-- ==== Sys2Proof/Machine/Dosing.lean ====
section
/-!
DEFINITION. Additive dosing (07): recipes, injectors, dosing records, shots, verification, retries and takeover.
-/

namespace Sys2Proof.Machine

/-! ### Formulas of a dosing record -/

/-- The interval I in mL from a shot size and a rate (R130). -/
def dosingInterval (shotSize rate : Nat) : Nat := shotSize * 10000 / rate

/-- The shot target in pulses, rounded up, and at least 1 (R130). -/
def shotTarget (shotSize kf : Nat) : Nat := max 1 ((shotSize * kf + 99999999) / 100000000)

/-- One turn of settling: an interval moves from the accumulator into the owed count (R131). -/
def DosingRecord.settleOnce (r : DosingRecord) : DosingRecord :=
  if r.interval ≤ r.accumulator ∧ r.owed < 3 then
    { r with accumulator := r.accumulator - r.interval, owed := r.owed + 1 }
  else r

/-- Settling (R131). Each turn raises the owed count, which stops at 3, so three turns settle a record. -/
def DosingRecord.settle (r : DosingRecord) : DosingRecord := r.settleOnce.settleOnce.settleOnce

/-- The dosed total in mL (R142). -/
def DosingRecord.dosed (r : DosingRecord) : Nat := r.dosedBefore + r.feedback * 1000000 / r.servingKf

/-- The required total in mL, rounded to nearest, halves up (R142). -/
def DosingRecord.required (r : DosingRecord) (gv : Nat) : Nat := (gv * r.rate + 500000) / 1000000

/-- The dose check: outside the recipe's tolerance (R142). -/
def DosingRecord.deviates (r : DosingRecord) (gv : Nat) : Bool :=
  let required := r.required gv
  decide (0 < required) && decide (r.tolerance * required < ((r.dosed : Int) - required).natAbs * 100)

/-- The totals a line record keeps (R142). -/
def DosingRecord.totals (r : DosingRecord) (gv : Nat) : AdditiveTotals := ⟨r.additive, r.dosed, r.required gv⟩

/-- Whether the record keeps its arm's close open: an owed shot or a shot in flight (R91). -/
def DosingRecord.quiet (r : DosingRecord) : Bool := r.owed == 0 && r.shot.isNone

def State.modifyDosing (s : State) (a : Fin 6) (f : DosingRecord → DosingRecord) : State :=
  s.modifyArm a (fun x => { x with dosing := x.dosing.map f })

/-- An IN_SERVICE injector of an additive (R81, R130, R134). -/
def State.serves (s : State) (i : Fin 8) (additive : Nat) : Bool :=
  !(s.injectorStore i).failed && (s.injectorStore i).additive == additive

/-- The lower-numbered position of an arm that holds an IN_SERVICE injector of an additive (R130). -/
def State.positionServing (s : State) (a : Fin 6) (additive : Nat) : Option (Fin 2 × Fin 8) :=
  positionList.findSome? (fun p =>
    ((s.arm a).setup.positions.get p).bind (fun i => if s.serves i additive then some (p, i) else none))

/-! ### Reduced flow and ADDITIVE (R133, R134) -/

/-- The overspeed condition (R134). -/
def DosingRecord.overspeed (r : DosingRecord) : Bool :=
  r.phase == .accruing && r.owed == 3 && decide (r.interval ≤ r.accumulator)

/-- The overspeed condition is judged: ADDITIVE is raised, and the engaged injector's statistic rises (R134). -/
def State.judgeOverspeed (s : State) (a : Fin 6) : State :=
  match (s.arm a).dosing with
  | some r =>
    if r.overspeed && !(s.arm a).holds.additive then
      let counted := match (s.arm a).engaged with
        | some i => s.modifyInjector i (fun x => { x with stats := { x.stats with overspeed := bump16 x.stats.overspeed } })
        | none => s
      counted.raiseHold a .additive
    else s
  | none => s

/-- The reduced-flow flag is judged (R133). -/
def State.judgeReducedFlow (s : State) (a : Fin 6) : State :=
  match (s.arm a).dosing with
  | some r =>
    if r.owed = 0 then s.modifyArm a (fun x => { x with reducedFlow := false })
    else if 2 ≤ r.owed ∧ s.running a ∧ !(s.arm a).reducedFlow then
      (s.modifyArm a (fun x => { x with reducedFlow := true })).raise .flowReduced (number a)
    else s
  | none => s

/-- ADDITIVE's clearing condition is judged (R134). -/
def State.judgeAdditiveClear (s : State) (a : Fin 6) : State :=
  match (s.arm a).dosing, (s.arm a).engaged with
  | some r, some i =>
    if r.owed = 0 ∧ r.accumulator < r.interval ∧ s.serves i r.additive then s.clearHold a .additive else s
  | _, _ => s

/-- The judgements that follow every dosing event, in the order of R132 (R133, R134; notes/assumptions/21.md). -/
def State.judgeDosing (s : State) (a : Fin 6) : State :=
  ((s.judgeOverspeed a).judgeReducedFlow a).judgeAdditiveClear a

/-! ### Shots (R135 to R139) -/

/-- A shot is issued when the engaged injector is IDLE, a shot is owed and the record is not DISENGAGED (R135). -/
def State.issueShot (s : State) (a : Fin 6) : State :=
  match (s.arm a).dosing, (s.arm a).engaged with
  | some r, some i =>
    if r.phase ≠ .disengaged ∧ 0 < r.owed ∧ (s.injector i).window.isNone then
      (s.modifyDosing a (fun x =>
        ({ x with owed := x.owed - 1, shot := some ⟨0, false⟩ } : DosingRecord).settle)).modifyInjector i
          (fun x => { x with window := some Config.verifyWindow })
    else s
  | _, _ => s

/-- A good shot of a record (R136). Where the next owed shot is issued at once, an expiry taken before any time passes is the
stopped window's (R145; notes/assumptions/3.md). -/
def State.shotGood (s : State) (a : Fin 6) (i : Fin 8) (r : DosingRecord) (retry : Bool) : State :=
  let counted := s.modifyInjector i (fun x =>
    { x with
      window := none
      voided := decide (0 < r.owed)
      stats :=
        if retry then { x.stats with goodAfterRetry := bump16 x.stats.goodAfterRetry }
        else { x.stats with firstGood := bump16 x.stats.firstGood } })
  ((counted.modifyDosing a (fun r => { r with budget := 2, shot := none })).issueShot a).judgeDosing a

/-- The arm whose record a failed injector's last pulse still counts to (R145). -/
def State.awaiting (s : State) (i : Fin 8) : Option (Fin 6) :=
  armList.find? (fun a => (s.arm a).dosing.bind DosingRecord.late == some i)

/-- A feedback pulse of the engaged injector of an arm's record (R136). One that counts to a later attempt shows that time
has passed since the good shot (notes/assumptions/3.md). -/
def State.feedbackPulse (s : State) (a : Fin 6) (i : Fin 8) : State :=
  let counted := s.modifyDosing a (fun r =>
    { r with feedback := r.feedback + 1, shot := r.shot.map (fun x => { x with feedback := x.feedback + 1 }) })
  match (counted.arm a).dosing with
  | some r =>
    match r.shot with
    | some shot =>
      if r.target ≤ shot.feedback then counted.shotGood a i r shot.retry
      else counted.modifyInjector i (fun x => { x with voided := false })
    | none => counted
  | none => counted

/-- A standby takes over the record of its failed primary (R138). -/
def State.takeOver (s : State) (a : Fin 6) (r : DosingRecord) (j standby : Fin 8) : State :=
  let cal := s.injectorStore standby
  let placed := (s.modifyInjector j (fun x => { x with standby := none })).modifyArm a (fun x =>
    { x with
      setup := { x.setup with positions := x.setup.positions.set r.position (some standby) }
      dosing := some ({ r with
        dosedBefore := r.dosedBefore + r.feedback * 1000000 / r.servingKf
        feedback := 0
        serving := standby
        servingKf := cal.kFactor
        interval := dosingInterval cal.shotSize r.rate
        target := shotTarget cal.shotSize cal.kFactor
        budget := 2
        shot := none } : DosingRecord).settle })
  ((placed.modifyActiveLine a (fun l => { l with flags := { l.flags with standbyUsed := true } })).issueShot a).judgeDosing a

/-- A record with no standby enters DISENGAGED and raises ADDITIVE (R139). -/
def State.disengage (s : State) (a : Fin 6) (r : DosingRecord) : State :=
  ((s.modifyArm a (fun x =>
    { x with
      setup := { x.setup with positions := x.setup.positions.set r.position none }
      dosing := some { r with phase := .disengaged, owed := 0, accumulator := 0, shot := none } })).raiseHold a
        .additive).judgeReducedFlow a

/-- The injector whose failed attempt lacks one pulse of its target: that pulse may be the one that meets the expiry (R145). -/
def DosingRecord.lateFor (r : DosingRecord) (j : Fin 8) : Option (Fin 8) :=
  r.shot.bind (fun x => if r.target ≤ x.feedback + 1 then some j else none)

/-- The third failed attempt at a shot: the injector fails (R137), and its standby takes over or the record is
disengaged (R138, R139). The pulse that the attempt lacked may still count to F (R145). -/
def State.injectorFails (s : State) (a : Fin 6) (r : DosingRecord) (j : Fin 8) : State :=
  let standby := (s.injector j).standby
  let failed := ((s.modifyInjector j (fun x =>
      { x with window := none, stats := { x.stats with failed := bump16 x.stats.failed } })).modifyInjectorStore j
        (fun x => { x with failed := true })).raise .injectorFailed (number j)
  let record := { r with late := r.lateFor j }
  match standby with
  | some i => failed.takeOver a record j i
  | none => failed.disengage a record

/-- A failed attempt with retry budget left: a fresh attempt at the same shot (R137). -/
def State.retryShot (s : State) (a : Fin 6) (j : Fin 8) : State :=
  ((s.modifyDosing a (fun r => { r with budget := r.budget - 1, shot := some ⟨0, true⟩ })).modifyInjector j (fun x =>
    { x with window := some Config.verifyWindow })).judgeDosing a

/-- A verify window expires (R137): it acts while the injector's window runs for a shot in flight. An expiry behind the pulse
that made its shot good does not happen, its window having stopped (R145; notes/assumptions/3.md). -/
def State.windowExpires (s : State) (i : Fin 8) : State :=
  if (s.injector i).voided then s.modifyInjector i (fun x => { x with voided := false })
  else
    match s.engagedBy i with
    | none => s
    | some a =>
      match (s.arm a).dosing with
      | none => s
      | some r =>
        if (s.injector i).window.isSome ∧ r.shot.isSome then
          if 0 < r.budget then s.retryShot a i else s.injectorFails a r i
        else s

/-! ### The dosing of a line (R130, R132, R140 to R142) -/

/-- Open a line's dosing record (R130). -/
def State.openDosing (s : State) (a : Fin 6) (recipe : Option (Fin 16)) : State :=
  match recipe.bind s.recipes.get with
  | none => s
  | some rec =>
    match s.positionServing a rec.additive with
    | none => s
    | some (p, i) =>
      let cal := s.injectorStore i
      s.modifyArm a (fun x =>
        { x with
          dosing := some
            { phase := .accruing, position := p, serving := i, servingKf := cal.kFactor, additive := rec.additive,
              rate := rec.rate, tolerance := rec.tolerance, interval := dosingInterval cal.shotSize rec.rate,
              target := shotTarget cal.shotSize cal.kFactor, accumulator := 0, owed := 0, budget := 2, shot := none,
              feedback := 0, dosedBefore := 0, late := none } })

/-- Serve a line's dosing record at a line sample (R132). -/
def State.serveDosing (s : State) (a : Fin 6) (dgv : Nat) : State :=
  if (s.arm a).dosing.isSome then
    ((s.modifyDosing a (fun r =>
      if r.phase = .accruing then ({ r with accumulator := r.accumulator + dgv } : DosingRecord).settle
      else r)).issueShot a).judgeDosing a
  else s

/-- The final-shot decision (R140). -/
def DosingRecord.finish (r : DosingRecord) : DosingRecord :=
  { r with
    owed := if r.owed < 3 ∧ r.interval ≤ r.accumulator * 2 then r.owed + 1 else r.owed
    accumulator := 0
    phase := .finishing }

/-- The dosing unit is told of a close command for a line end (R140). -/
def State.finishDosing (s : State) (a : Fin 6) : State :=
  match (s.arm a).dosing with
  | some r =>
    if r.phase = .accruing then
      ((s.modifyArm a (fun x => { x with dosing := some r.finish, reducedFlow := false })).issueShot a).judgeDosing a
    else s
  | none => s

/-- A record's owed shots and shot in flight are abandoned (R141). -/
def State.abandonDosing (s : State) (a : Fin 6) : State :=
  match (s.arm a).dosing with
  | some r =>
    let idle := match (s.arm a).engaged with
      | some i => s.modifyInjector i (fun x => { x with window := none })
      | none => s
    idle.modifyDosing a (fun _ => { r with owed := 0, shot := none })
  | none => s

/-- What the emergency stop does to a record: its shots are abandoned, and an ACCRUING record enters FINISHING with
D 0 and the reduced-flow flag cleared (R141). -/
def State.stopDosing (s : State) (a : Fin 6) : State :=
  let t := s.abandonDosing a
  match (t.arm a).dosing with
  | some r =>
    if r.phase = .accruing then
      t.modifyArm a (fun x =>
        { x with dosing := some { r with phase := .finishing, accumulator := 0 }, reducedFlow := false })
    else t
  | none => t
◇ ◇ ◇ ◇ ◇
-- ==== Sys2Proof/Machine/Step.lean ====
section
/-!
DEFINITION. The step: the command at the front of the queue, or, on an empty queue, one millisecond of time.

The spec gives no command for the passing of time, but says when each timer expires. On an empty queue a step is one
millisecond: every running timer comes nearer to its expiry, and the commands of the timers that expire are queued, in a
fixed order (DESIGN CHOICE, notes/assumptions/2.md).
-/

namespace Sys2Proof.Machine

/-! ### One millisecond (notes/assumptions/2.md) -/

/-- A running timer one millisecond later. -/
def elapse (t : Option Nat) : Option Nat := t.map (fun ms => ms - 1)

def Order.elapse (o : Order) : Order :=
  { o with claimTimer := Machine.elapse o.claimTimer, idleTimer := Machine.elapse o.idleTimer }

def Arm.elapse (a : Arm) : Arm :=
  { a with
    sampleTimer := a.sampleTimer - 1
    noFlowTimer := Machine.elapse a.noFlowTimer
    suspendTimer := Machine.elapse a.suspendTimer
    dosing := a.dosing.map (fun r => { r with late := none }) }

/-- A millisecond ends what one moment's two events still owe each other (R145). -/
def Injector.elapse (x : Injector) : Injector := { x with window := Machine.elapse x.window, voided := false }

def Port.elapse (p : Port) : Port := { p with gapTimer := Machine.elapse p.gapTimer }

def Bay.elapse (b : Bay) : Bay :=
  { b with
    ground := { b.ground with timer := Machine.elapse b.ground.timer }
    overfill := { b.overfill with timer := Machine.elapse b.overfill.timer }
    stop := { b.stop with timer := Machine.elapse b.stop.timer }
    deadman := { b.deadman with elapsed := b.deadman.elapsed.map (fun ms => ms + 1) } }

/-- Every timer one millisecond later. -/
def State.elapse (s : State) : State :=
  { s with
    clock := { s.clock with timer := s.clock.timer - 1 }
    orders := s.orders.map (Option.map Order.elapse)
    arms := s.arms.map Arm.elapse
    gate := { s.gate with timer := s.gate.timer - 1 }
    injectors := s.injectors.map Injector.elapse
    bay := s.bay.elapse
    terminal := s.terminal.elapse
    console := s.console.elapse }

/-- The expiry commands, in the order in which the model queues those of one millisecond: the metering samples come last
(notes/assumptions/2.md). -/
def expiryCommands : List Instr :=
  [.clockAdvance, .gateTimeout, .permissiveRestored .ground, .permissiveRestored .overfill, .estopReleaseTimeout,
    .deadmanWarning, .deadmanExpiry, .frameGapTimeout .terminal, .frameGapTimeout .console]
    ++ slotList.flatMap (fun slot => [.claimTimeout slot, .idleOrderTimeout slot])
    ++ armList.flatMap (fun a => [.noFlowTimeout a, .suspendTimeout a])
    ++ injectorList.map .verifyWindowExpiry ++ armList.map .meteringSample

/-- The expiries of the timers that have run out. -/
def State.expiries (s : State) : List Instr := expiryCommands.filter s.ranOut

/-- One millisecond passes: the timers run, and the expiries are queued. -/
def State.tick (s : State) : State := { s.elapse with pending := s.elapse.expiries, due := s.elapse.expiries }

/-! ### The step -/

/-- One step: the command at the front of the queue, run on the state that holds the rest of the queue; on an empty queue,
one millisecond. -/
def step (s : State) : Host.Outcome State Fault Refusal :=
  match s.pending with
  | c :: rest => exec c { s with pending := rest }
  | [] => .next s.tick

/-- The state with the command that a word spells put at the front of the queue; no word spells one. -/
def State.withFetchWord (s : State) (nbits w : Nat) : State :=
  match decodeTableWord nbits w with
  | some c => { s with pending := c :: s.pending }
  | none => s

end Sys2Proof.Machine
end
◇ ◇ ◇ ◇ ◇
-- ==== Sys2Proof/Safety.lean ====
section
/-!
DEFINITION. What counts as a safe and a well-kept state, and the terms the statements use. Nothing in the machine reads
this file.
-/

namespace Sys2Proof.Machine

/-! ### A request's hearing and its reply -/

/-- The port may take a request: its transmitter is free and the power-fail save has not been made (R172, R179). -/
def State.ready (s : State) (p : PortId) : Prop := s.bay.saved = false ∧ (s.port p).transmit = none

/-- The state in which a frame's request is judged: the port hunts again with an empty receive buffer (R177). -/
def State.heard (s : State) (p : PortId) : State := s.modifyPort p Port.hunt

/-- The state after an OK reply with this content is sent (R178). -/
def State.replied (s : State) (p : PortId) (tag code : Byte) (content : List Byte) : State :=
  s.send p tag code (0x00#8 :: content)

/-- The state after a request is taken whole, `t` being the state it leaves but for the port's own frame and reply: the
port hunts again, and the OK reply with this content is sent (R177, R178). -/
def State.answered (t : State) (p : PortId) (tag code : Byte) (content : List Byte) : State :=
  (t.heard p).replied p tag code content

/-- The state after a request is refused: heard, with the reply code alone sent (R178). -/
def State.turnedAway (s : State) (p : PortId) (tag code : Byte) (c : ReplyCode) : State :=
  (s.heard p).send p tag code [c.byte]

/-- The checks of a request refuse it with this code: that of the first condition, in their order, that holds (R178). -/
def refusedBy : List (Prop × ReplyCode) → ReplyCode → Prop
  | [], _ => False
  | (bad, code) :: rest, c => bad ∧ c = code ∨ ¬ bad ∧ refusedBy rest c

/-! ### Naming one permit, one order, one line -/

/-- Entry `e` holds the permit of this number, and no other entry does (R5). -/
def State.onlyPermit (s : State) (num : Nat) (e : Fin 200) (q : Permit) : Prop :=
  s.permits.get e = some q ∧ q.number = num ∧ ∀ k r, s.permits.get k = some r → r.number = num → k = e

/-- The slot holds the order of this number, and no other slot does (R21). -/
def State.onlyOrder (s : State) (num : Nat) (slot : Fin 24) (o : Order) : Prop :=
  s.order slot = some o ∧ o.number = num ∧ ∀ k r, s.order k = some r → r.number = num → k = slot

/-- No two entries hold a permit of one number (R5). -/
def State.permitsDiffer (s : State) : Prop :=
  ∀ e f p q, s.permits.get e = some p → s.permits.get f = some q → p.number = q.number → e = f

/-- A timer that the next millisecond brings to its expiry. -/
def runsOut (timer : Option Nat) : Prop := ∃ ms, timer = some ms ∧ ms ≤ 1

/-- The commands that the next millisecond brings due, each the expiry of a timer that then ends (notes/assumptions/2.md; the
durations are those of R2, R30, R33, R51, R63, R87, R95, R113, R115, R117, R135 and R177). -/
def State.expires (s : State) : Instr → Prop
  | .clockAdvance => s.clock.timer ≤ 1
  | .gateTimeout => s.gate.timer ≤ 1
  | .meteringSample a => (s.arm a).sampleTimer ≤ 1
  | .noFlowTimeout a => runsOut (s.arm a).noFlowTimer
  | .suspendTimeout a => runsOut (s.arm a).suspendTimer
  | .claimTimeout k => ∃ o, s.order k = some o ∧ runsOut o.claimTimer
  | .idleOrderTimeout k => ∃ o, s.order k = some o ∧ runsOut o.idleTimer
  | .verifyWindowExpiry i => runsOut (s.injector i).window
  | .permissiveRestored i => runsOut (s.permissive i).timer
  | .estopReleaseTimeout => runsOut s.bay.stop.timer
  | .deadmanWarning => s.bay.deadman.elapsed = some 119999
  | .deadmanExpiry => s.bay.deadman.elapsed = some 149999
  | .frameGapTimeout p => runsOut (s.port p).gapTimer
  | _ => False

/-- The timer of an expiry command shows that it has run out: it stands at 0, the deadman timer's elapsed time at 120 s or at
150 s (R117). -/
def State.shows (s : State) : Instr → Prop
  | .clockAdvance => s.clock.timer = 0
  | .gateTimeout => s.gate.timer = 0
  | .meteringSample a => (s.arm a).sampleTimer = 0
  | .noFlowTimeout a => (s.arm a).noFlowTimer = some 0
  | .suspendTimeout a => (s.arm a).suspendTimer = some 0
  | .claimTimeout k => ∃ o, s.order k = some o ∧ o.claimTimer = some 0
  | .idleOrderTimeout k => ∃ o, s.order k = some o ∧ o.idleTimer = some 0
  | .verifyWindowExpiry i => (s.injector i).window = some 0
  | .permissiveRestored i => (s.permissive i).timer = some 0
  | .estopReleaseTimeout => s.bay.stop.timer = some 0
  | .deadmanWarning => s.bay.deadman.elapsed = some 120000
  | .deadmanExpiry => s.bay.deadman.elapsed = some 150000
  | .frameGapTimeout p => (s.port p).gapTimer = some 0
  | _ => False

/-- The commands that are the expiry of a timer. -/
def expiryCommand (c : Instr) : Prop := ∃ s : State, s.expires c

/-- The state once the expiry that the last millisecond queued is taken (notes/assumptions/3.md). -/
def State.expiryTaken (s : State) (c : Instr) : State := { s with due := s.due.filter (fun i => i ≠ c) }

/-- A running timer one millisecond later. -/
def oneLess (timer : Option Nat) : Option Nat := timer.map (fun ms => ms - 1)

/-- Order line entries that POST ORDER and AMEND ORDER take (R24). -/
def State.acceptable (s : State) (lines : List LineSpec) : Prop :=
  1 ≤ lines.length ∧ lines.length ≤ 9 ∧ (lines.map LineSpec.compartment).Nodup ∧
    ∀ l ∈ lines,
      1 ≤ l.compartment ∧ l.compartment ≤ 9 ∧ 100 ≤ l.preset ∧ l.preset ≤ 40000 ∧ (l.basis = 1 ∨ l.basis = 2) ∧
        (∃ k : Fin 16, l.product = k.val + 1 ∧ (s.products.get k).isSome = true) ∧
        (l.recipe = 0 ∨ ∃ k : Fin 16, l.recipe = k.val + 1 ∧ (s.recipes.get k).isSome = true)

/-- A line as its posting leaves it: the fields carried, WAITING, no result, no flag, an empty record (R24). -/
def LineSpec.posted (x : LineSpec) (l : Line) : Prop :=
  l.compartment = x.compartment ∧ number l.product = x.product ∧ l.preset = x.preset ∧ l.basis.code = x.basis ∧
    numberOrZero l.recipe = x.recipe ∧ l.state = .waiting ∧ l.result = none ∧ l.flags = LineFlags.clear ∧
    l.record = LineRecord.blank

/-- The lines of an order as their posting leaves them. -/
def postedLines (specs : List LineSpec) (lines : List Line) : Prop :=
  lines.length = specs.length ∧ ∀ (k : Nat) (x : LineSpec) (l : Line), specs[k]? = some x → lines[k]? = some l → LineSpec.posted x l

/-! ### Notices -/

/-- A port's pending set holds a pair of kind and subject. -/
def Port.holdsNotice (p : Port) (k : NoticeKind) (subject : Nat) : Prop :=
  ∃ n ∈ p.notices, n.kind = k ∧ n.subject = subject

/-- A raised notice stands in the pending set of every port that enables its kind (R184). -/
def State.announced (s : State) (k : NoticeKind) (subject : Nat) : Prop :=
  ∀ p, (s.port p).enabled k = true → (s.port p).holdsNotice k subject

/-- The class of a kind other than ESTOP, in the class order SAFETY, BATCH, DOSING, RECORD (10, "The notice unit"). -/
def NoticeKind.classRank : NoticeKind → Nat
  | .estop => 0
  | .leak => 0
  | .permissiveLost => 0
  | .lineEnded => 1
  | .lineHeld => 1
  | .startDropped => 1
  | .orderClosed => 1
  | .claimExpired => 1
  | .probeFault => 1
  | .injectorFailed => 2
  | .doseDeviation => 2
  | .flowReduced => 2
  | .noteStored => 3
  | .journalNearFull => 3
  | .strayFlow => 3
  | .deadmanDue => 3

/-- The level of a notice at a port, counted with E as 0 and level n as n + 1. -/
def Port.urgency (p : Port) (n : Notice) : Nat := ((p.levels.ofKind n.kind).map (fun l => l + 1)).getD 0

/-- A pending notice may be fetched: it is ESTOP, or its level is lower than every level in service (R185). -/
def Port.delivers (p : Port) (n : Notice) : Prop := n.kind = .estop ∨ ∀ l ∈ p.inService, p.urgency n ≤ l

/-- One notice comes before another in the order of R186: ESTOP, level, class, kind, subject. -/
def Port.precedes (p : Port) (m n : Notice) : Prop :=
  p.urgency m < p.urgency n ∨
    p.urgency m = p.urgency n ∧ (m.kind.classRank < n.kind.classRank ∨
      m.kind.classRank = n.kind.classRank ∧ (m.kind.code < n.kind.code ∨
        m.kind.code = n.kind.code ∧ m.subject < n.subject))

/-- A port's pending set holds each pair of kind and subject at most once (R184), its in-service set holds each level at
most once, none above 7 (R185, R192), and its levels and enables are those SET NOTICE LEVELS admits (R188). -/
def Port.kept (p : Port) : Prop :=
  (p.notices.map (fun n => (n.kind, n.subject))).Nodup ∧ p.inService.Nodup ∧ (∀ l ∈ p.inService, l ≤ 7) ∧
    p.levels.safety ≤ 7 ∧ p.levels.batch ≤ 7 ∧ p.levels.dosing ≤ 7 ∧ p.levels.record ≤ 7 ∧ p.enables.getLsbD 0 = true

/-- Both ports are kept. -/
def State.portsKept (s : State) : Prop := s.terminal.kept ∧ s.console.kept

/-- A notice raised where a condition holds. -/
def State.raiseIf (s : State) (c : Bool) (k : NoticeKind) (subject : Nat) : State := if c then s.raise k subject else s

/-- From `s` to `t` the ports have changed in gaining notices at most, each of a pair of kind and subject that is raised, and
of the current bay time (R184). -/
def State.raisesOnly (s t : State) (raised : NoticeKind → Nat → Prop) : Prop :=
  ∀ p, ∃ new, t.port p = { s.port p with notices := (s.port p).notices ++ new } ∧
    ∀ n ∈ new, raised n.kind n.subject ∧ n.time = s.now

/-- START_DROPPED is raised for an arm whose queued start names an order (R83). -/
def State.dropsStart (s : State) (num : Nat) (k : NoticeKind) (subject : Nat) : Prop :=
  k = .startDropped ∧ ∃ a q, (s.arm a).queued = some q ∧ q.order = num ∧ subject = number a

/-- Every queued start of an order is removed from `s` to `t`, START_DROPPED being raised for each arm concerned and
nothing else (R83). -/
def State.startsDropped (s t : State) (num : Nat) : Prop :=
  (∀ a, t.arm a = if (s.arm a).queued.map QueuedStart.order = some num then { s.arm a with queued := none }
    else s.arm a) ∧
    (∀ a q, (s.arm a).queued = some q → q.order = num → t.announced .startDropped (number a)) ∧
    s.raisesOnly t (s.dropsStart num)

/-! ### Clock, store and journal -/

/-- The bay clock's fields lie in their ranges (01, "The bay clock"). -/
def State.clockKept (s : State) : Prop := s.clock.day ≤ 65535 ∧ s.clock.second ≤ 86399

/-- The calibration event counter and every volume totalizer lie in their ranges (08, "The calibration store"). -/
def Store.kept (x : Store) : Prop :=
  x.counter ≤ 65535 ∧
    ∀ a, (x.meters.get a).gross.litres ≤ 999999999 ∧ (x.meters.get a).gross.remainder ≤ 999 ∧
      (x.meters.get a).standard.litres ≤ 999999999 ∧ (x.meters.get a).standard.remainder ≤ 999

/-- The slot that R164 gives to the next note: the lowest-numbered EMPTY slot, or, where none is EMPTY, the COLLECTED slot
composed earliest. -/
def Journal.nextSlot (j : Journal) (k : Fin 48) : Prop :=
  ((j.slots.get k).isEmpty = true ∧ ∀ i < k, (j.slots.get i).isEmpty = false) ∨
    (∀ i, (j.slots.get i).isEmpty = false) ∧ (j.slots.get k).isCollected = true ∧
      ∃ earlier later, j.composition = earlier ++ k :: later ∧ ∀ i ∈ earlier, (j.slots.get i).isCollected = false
◇ ◇ ◇ ◇ ◇
• [TASK DETAILS]:
Copy each line in the entries above where "bind" turns up.

• [ANSWER TO THE PROBLEM]:
    ((s.arm a).setup.positions.get p).bind (fun i => if s.serves i additive then some (p, i) else none))
  armList.find? (fun a => (s.arm a).dosing.bind DosingRecord.late == some i)
  r.shot.bind (fun x => if r.target ≤ x.feedback + 1 then some j else none)
  match recipe.bind s.recipes.get with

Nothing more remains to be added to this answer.